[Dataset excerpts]
/-- The flag outcomes in full of 44_alu.md section 3 (its table is derived by the spec from R170 and R172). -/
def Obligations.FlagOutcomeTable : Prop :=
  ∀ (dst src : Reg) (s : State),
    let p := (s.getGpr dst).toNat
    let q := (s.getGpr src).toNat
    (∃ t, exec (.add dst src) s = .next t ∧
      ((t.getGpr dst).toNat, t.flagr) =
        if p + q = 0 then (0, 0x0002)
        else if p + q < 2 ^ 32 then (p + q, 0x0000)
        else if p + q = 2 ^ 32 then (0, 0x0003)
        else (p + q - 2 ^ 32, 0x0001)) ∧
    (∃ t, exec (.xor dst src) s = .next t ∧ (t.getGpr dst).toNat = p ^^^ q ∧
      t.flagr = if p = q then 0x0002 else 0x0000)

/-! ## Memory and the stack -/

/-- R59, whole (the bound is the spec's decision D8): MemWrite raises exactly when the integer sum exceeds MEM_SIZE, and
otherwise stores each byte at its address and leaves every other byte alone. -/
def Obligations.MemWriteStoresExactlyItsBytes : Prop :=
  ∀ (s : State) (a : Word) (bs : List Byte),
    (s.memSize < a.toNat + bs.length → memWrite s a bs = .error ⟨.dataOutOfRange, a⟩) ∧
    (a.toNat + bs.length ≤ s.memSize → ∃ m, memWrite s a bs = .ok m ∧
      (∀ k, k < bs.length → m.read (a.toNat + k) = bs.getD k 0) ∧
      (∀ x, x < a.toNat ∨ a.toNat + bs.length ≤ x → m.read x = s.mem.read x))

/-- R58, whole (the bound is the spec's decision D8): MemRead raises exactly when the integer sum exceeds MEM_SIZE, and
otherwise returns the bytes, lowest address first. Fetch does the same with its own cause (R60, D7). -/
def Obligations.ReadsReturnBytesInOrder : Prop :=
  ∀ (s : State) (a : Word) (n : Nat),
    (s.memSize < a.toNat + n →
      memRead s a n = .error ⟨.dataOutOfRange, a⟩ ∧ fetchBytes s a n = .error ⟨.fetchOutOfRange, a⟩) ∧
    (a.toNat + n ≤ s.memSize → ∃ bs, memRead s a n = .ok bs ∧ fetchBytes s a n = .ok bs ∧ bs.length = n ∧
      ∀ k, k < n → bs.getD k 0 = s.mem.read (a.toNat + k))

/-- 43_stack.md section 3 (derived by the spec): a completed PUSH of A and then a POP into B gives B the old value of A,
restores `spr`, and leaves the four bytes; the POP cannot raise. -/
def Obligations.PushThenPop : Prop :=
  ∀ (ra rb : Reg) (s t : State), exec (.push ra) s = .next t → t.run = .running →
    ∃ u, exec (.pop rb) t = .next u ∧ u.run = .running ∧
      (∀ q, u.getGpr q = if q = rb then s.getGpr ra else s.getGpr q) ∧ u.spr = s.spr ∧
      u.mem = t.mem ∧ u.mem.readBytes (s.spr - 4).toNat 4 = leBytes (s.getGpr ra) ∧
      u.flagr = s.flagr ∧ u.retr = s.retr

/-- 95_test_vectors.md section 2.4: a completed POP and then a PUSH of the same register is the identity on memory,
`spr` and the register, on a memory in its canonical form. -/
def Obligations.PopThenPush : Prop :=
  ∀ (r : Reg) (s t : State), s.mem.wf → exec (.pop r) s = .next t → t.run = .running →
    ∃ u, exec (.push r) t = .next u ∧ u.run = .running ∧ u.mem = s.mem ∧ u.spr = s.spr ∧
      ∀ q, u.getGpr q = t.getGpr q

/-- R71, whole (the spec's decision D14): after a completed PUSH every stored byte is what a fetch at its address returns,
and when the next step's `ipr` points at one of them that step decodes it; a PUSH that overwrites its own opcode byte
still completes as itself. -/
def Obligations.StoresAreSeenByTheNextFetch : Prop :=
  ∀ (reg : Reg) (s t : State), s.At (.push reg) → step s = .next t → t.run = .running →
    exec (.push reg) s = .next t ∧
    ∀ k, k < 4 →
      fetchBytes t (t.spr + BitVec.ofNat 32 k) 1 = .ok [byteOf (s.getGpr reg) k] ∧
      (t.ipr = t.spr + BitVec.ofNat 32 k → ∀ i, fetchInstr t = .ok i →
        i.id = (decBytes [byteOf (s.getGpr reg) k]).id)

/-- The model's own data form (log entry 4): two memories in canonical form that read alike are the same data. -/
def Obligations.CanonicalMemoriesReadAlikeAreEqual : Prop :=
  ∀ m n : Memory, m.wf → n.wf → (∀ a, m.read a = n.read a) → m = n

/-! ## The step -/

/-- A step runs the decoded instruction: with the bytes at `ipr` of a running core inside memory and decoding to `i`,
the step is `exec i`, which also writes `ipr`. -/
def Obligations.StepRunsTheDecodedInstruction : Prop :=
  ∀ (s : State) (i : Instr), s.run = .running → s.ipr.toNat + i.size ≤ s.memSize →
    decBytes (s.mem.readBytes s.ipr.toNat i.size) = i → step s = exec i s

### How to complete this task:
Using the data above, repeat exactly the lines that begin at the line with "u.flagr = s.flagr ∧ u.retr = s.retr" and end at the line with "R71, whole (the", both ends included.

### Output of the exercise:
      u.flagr = s.flagr ∧ u.retr = s.retr

/-- 95_test_vectors.md section 2.4: a completed POP and then a PUSH of the same register is the identity on memory,
`spr` and the register, on a memory in its canonical form. -/
def Obligations.PopThenPush : Prop :=
  ∀ (r : Reg) (s t : State), s.mem.wf → exec (.pop r) s = .next t → t.run = .running →
    ∃ u, exec (.push r) t = .next u ∧ u.run = .running ∧ u.mem = s.mem ∧ u.spr = s.spr ∧
      ∀ q, u.getGpr q = t.getGpr q

/-- R71, whole (the spec's decision D14): after a completed PUSH every stored byte is what a fetch at its address returns,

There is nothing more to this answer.